PDA

View Full Version : EQPacketFragmentSequence addFragment buffer overflows



purple
06-23-2005, 06:57 AM
I took the time to write up something on the packet fragment buffer overruns that some people see, along with some recommendations with how to deal with it. This was added to the FAQ file in releases and will be in the next release where no one will read it and instead come here with half-assed bug reports.



5) Seq keeps crashing with "!!!! EQPacketFragmentSequence::addFragment(): buffer
overflow adding in new fragment". Why won't you fix this?

This isn't actually a problem with seq, but rather the result of your
configuration on your linux box. Your linux box is not handling all the packets
it is receiving with its network card in promiscuous mode.

In order to run, showeq needs the entire packet stream between the EQ client and
the EQ servers. Packets are processed in order and if any packets are dropped,
there may be problems decoding the stream causing showeq to crash or lose sync
with the session.

Usually this condition is signalled by console messages like:
Warning: SEQ: Giving up on finding arq 0085 in stream zone-client cache, skipping!
Warning: SEQ: Giving up on finding arq 0086 in stream zone-client cache, skipping!
Warning: SEQ: Giving up on finding arq 0087 in stream zone-client cache, skipping!
Warning: SEQ: Giving up on finding arq 0088 in stream zone-client cache, skipping!

This signifies packets being dropped and being skipped in processing, which may
cause the session stream to corrupt if the skipped packets are important. Other
messages which may result when the stream is corrupted are:

Warning: Oversized packet fragment requested buffer of size 0 on stream 3 OpCode
0000 seq 00a6

Warning: !!!! EQPacketFragmentSequence::addFragment(): buffer overflow adding in
new fragment to buffer with seq 00fb on stream 3, opcode 0000. Buffer is size 3
8302 and has been filled up to 38206, but tried to add 505 more!

Both these messages mean that packets are being dropped that are important to
the reconstruction of oversized payloads in the session stream. These messages
may appear like showeq is broken, but in reality, the problem is that packets
are not being provided to showeq because they are being dropped by the kernel
before being made available to the application layer.

The kernel may drop packets when under heavy loads (either CPU loads or network
loads).

When under high CPU utilization, the thread in showeq which reads from
the kernel's receive buffers may be starved and not get enough processor time to
empty the kernel receive buffers before those buffers run out of room and drop
packets. To help this, you can set the showeq network thread to run "realtime"
by turning on the Network->Real Time Thread option.

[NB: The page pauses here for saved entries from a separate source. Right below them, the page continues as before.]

/-! ## `Env` -/

@[simp] theorem Env.withMem_pc (e : Env) (m : Memory) :
    (e.withMem m).pc = e.pc := rfl
@[simp] theorem Env.withMem_x (e : Env) (m : Memory) :
    (e.withMem m).x = e.x := rfl
@[simp] theorem Env.withMem_mem (e : Env) (m : Memory) :
    (e.withMem m).mem = m := rfl
@[simp] theorem Env.withMem_sq (e : Env) (m : Memory) :
    (e.withMem m).sq = e.sq := rfl
@[simp] theorem Env.withMem_rob (e : Env) (m : Memory) :
    (e.withMem m).rob = e.rob := rfl
@[simp] theorem Env.withMem_dtlb (e : Env) (m : Memory) :
    (e.withMem m).dtlb = e.dtlb := rfl
@[simp] theorem Env.withMem_superseded (e : Env) (m : Memory) :
    (e.withMem m).superseded = e.superseded := rfl
@[simp] theorem Env.withMem_smaErrors (e : Env) (m : Memory) :
    (e.withMem m).smaErrors = e.smaErrors := rfl
@[simp] theorem Env.withMem_stale (e : Env) (m : Memory) :
    (e.withMem m).stale = e.stale := rfl
@[simp] theorem Env.withMem_sinks (e : Env) (m : Memory) :
    (e.withMem m).sinks = e.sinks := rfl
@[simp] theorem Env.withMem_bus (e : Env) (m : Memory) :
    (e.withMem m).bus = e.bus := rfl
@[simp] theorem Env.withSq_pc (e : Env) (q : StoreQueue) :
    (e.withSq q).pc = e.pc := rfl
@[simp] theorem Env.withSq_x (e : Env) (q : StoreQueue) :
    (e.withSq q).x = e.x := rfl
@[simp] theorem Env.withSq_mem (e : Env) (q : StoreQueue) :
    (e.withSq q).mem = e.mem := rfl
@[simp] theorem Env.withSq_sq (e : Env) (q : StoreQueue) :
    (e.withSq q).sq = q := rfl
@[simp] theorem Env.withSq_rob (e : Env) (q : StoreQueue) :
    (e.withSq q).rob = e.rob := rfl
@[simp] theorem Env.withSq_dtlb (e : Env) (q : StoreQueue) :
    (e.withSq q).dtlb = e.dtlb := rfl
@[simp] theorem Env.withSq_superseded (e : Env) (q : StoreQueue) :
    (e.withSq q).superseded = e.superseded := rfl
@[simp] theorem Env.withSq_smaErrors (e : Env) (q : StoreQueue) :
    (e.withSq q).smaErrors = e.smaErrors := rfl
@[simp] theorem Env.withSq_stale (e : Env) (q : StoreQueue) :
    (e.withSq q).stale = e.stale := rfl
@[simp] theorem Env.withSq_sinks (e : Env) (q : StoreQueue) :
    (e.withSq q).sinks = e.sinks := rfl
@[simp] theorem Env.withSq_bus (e : Env) (q : StoreQueue) :
    (e.withSq q).bus = e.bus := rfl
@[simp] theorem Env.withX_pc (e : Env) (x : Vector Data 32) :
    (e.withX x).pc = e.pc := rfl
@[simp] theorem Env.withX_x (e : Env) (x : Vector Data 32) :
    (e.withX x).x = x := rfl
@[simp] theorem Env.withX_mem (e : Env) (x : Vector Data 32) :
    (e.withX x).mem = e.mem := rfl
@[simp] theorem Env.withX_sq (e : Env) (x : Vector Data 32) :
    (e.withX x).sq = e.sq := rfl
@[simp] theorem Env.withX_rob (e : Env) (x : Vector Data 32) :
    (e.withX x).rob = e.rob := rfl
@[simp] theorem Env.withX_dtlb (e : Env) (x : Vector Data 32) :
    (e.withX x).dtlb = e.dtlb := rfl
@[simp] theorem Env.withX_superseded (e : Env) (x : Vector Data 32) :
    (e.withX x).superseded = e.superseded := rfl
@[simp] theorem Env.withX_smaErrors (e : Env) (x : Vector Data 32) :
    (e.withX x).smaErrors = e.smaErrors := rfl
@[simp] theorem Env.withX_stale (e : Env) (x : Vector Data 32) :
    (e.withX x).stale = e.stale := rfl
@[simp] theorem Env.withX_sinks (e : Env) (x : Vector Data 32) :
    (e.withX x).sinks = e.sinks := rfl
@[simp] theorem Env.withX_bus (e : Env) (x : Vector Data 32) :
    (e.withX x).bus = e.bus := rfl
@[simp] theorem Env.withPc_pc (e : Env) (pc : Addr) :
    (e.withPc pc).pc = pc := rfl
@[simp] theorem Env.withPc_x (e : Env) (pc : Addr) :
    (e.withPc pc).x = e.x := rfl
@[simp] theorem Env.withPc_mem (e : Env) (pc : Addr) :
    (e.withPc pc).mem = e.mem := rfl
@[simp] theorem Env.withPc_sq (e : Env) (pc : Addr) :
    (e.withPc pc).sq = e.sq := rfl
@[simp] theorem Env.withPc_rob (e : Env) (pc : Addr) :
    (e.withPc pc).rob = e.rob := rfl
@[simp] theorem Env.withPc_dtlb (e : Env) (pc : Addr) :
    (e.withPc pc).dtlb = e.dtlb := rfl
@[simp] theorem Env.withPc_superseded (e : Env) (pc : Addr) :
    (e.withPc pc).superseded = e.superseded := rfl
@[simp] theorem Env.withPc_smaErrors (e : Env) (pc : Addr) :
    (e.withPc pc).smaErrors = e.smaErrors := rfl
@[simp] theorem Env.withPc_stale (e : Env) (pc : Addr) :
    (e.withPc pc).stale = e.stale := rfl
@[simp] theorem Env.withPc_sinks (e : Env) (pc : Addr) :
    (e.withPc pc).sinks = e.sinks := rfl
@[simp] theorem Env.withPc_bus (e : Env) (pc : Addr) :
    (e.withPc pc).bus = e.bus := rfl
@[simp] theorem Env.withRob_pc (e : Env) (r : Rob) :
    (e.withRob r).pc = e.pc := rfl
@[simp] theorem Env.withRob_x (e : Env) (r : Rob) :
    (e.withRob r).x = e.x := rfl
@[simp] theorem Env.withRob_mem (e : Env) (r : Rob) :
    (e.withRob r).mem = e.mem := rfl
@[simp] theorem Env.withRob_sq (e : Env) (r : Rob) :
    (e.withRob r).sq = e.sq := rfl
@[simp] theorem Env.withRob_rob (e : Env) (r : Rob) :
    (e.withRob r).rob = r := rfl
@[simp] theorem Env.withRob_dtlb (e : Env) (r : Rob) :
    (e.withRob r).dtlb = e.dtlb := rfl
@[simp] theorem Env.withRob_superseded (e : Env) (r : Rob) :
    (e.withRob r).superseded = e.superseded := rfl
@[simp] theorem Env.withRob_smaErrors (e : Env) (r : Rob) :
    (e.withRob r).smaErrors = e.smaErrors := rfl
@[simp] theorem Env.withRob_stale (e : Env) (r : Rob) :
    (e.withRob r).stale = e.stale := rfl
@[simp] theorem Env.withRob_sinks (e : Env) (r : Rob) :
    (e.withRob r).sinks = e.sinks := rfl
@[simp] theorem Env.withRob_bus (e : Env) (r : Rob) :
    (e.withRob r).bus = e.bus := rfl
@[simp] theorem Env.withStale_pc (e : Env) (l : List Host.Cell) :
    (e.withStale l).pc = e.pc := rfl
@[simp] theorem Env.withStale_x (e : Env) (l : List Host.Cell) :
    (e.withStale l).x = e.x := rfl
@[simp] theorem Env.withStale_mem (e : Env) (l : List Host.Cell) :
    (e.withStale l).mem = e.mem := rfl
@[simp] theorem Env.withStale_sq (e : Env) (l : List Host.Cell) :
    (e.withStale l).sq = e.sq := rfl
@[simp] theorem Env.withStale_rob (e : Env) (l : List Host.Cell) :
    (e.withStale l).rob = e.rob := rfl
@[simp] theorem Env.withStale_dtlb (e : Env) (l : List Host.Cell) :
    (e.withStale l).dtlb = e.dtlb := rfl
@[simp] theorem Env.withStale_superseded (e : Env) (l : List Host.Cell) :
    (e.withStale l).superseded = e.superseded := rfl
@[simp] theorem Env.withStale_smaErrors (e : Env) (l : List Host.Cell) :
    (e.withStale l).smaErrors = e.smaErrors := rfl
@[simp] theorem Env.withStale_stale (e : Env) (l : List Host.Cell) :
    (e.withStale l).stale = l := rfl
@[simp] theorem Env.withStale_sinks (e : Env) (l : List Host.Cell) :
    (e.withStale l).sinks = e.sinks := rfl
@[simp] theorem Env.withStale_bus (e : Env) (l : List Host.Cell) :
    (e.withStale l).bus = e.bus := rfl
@[simp] theorem Env.withDtlb_pc (e : Env) (l o : List TlbLine) :
    (e.withDtlb l o).pc = e.pc := rfl
@[simp] theorem Env.withDtlb_x (e : Env) (l o : List TlbLine) :
    (e.withDtlb l o).x = e.x := rfl
@[simp] theorem Env.withDtlb_mem (e : Env) (l o : List TlbLine) :
    (e.withDtlb l o).mem = e.mem := rfl
@[simp] theorem Env.withDtlb_sq (e : Env) (l o : List TlbLine) :
    (e.withDtlb l o).sq = e.sq := rfl
@[simp] theorem Env.withDtlb_rob (e : Env) (l o : List TlbLine) :
    (e.withDtlb l o).rob = e.rob := rfl
@[simp] theorem Env.withDtlb_dtlb (e : Env) (l o : List TlbLine) :
    (e.withDtlb l o).dtlb = l := rfl
@[simp] theorem Env.withDtlb_superseded (e : Env) (l o : List TlbLine) :
    (e.withDtlb l o).superseded = o := rfl
@[simp] theorem Env.withDtlb_smaErrors (e : Env) (l o : List TlbLine) :
    (e.withDtlb l o).smaErrors = e.smaErrors := rfl
@[simp] theorem Env.withDtlb_stale (e : Env) (l o : List TlbLine) :
    (e.withDtlb l o).stale = e.stale := rfl
@[simp] theorem Env.withDtlb_sinks (e : Env) (l o : List TlbLine) :
    (e.withDtlb l o).sinks = e.sinks := rfl
@[simp] theorem Env.withDtlb_bus (e : Env) (l o : List TlbLine) :
    (e.withDtlb l o).bus = e.bus := rfl
@[simp] theorem Env.withSmaErrors_pc (e : Env) (l : List Addr) :
    (e.withSmaErrors l).pc = e.pc := rfl
@[simp] theorem Env.withSmaErrors_x (e : Env) (l : List Addr) :
    (e.withSmaErrors l).x = e.x := rfl
@[simp] theorem Env.withSmaErrors_mem (e : Env) (l : List Addr) :
    (e.withSmaErrors l).mem = e.mem := rfl
@[simp] theorem Env.withSmaErrors_sq (e : Env) (l : List Addr) :
    (e.withSmaErrors l).sq = e.sq := rfl
@[simp] theorem Env.withSmaErrors_rob (e : Env) (l : List Addr) :
    (e.withSmaErrors l).rob = e.rob := rfl
@[simp] theorem Env.withSmaErrors_dtlb (e : Env) (l : List Addr) :
    (e.withSmaErrors l).dtlb = e.dtlb := rfl
@[simp] theorem Env.withSmaErrors_superseded (e : Env) (l : List Addr) :
    (e.withSmaErrors l).superseded = e.superseded := rfl
@[simp] theorem Env.withSmaErrors_smaErrors (e : Env) (l : List Addr) :
    (e.withSmaErrors l).smaErrors = l := rfl
@[simp] theorem Env.withSmaErrors_stale (e : Env) (l : List Addr) :
    (e.withSmaErrors l).stale = e.stale := rfl
@[simp] theorem Env.withSmaErrors_sinks (e : Env) (l : List Addr) :
    (e.withSmaErrors l).sinks = e.sinks := rfl
@[simp] theorem Env.withSmaErrors_bus (e : Env) (l : List Addr) :
    (e.withSmaErrors l).bus = e.bus := rfl
@[simp] theorem Env.withSinks_pc (e : Env) (k : FlushSinks) :
    (e.withSinks k).pc = e.pc := rfl
@[simp] theorem Env.withSinks_x (e : Env) (k : FlushSinks) :
    (e.withSinks k).x = e.x := rfl
@[simp] theorem Env.withSinks_mem (e : Env) (k : FlushSinks) :
    (e.withSinks k).mem = e.mem := rfl
@[simp] theorem Env.withSinks_sq (e : Env) (k : FlushSinks) :
    (e.withSinks k).sq = e.sq := rfl
@[simp] theorem Env.withSinks_rob (e : Env) (k : FlushSinks) :
    (e.withSinks k).rob = e.rob := rfl
@[simp] theorem Env.withSinks_dtlb (e : Env) (k : FlushSinks) :
    (e.withSinks k).dtlb = e.dtlb := rfl
@[simp] theorem Env.withSinks_superseded (e : Env) (k : FlushSinks) :
    (e.withSinks k).superseded = e.superseded := rfl
@[simp] theorem Env.withSinks_smaErrors (e : Env) (k : FlushSinks) :
    (e.withSinks k).smaErrors = e.smaErrors := rfl
@[simp] theorem Env.withSinks_stale (e : Env) (k : FlushSinks) :
    (e.withSinks k).stale = e.stale := rfl
@[simp] theorem Env.withSinks_sinks (e : Env) (k : FlushSinks) :
    (e.withSinks k).sinks = k := rfl
@[simp] theorem Env.withSinks_bus (e : Env) (k : FlushSinks) :
    (e.withSinks k).bus = e.bus := rfl
@[simp] theorem Env.withBus_pc (e : Env) (b : Bus) :
    (e.withBus b).pc = e.pc := rfl
@[simp] theorem Env.withBus_x (e : Env) (b : Bus) :
    (e.withBus b).x = e.x := rfl
@[simp] theorem Env.withBus_mem (e : Env) (b : Bus) :
    (e.withBus b).mem = e.mem := rfl
@[simp] theorem Env.withBus_sq (e : Env) (b : Bus) :
    (e.withBus b).sq = e.sq := rfl
@[simp] theorem Env.withBus_rob (e : Env) (b : Bus) :
    (e.withBus b).rob = e.rob := rfl
@[simp] theorem Env.withBus_dtlb (e : Env) (b : Bus) :
    (e.withBus b).dtlb = e.dtlb := rfl
@[simp] theorem Env.withBus_superseded (e : Env) (b : Bus) :
    (e.withBus b).superseded = e.superseded := rfl
@[simp] theorem Env.withBus_smaErrors (e : Env) (b : Bus) :
    (e.withBus b).smaErrors = e.smaErrors := rfl
@[simp] theorem Env.withBus_stale (e : Env) (b : Bus) :
    (e.withBus b).stale = e.stale := rfl
@[simp] theorem Env.withBus_sinks (e : Env) (b : Bus) :
    (e.withBus b).sinks = e.sinks := rfl
@[simp] theorem Env.withBus_bus (e : Env) (b : Bus) :
    (e.withBus b).bus = b := rfl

When under high network traffic, the kernel's receive buffers may overflow
before showeq gets a chance to empty the buffers, causing packets to be missed.
This can happen when you have a lot of network traffic that is seen by the
machine running showeq. The EQ client bursts a lot of traffic during zoning as
well, so usually problems with high network traffic show themselves during
zoning.

To help this problem, try to narrow down the traffic that showeq watches by
specifying the ip address of your EQ client on the commandline. Also, turn on
Session Tracking using Network->Session Tracking. If problems persist after
turning those options on, you may want to adjust kernel parameters to change how
the kernel manages its receive buffers. Some parameters that may help you are:

net.core.rmem_default (defaults to 65535, or 64k receive buffers)
net.core.rmem_max (defaults to 131071, or 128k receive buffers)
net.core.netdev_max_backlog (defaults to 300, or 300 packets can be input but
unprocessed before packets start being dropped)

These parameters should be set with care, and take into account what other
things the linux box you are running showeq on is used for. If it has a lot of
server duties, setting rmem_default will increase system memory usage
significantly.

Suggested settings for a normally used machine are:
net.core.rmem_default=524288 (512k for default receive buffers)
net.core.rmem_max=2097152 (2M for max receive buffers)
net.core.netdev_max_backlog=3000 (allow 3000 packets to be queued before
processing before dropping packets)

If you still see problems, you may want to set these higher. Setting these may
be distribution specific. Check to see if you have sysctl (man sysctl) or
/etc/sysctl.conf, or these can be put directly into /proc by looking
in /proc/sys/net/core.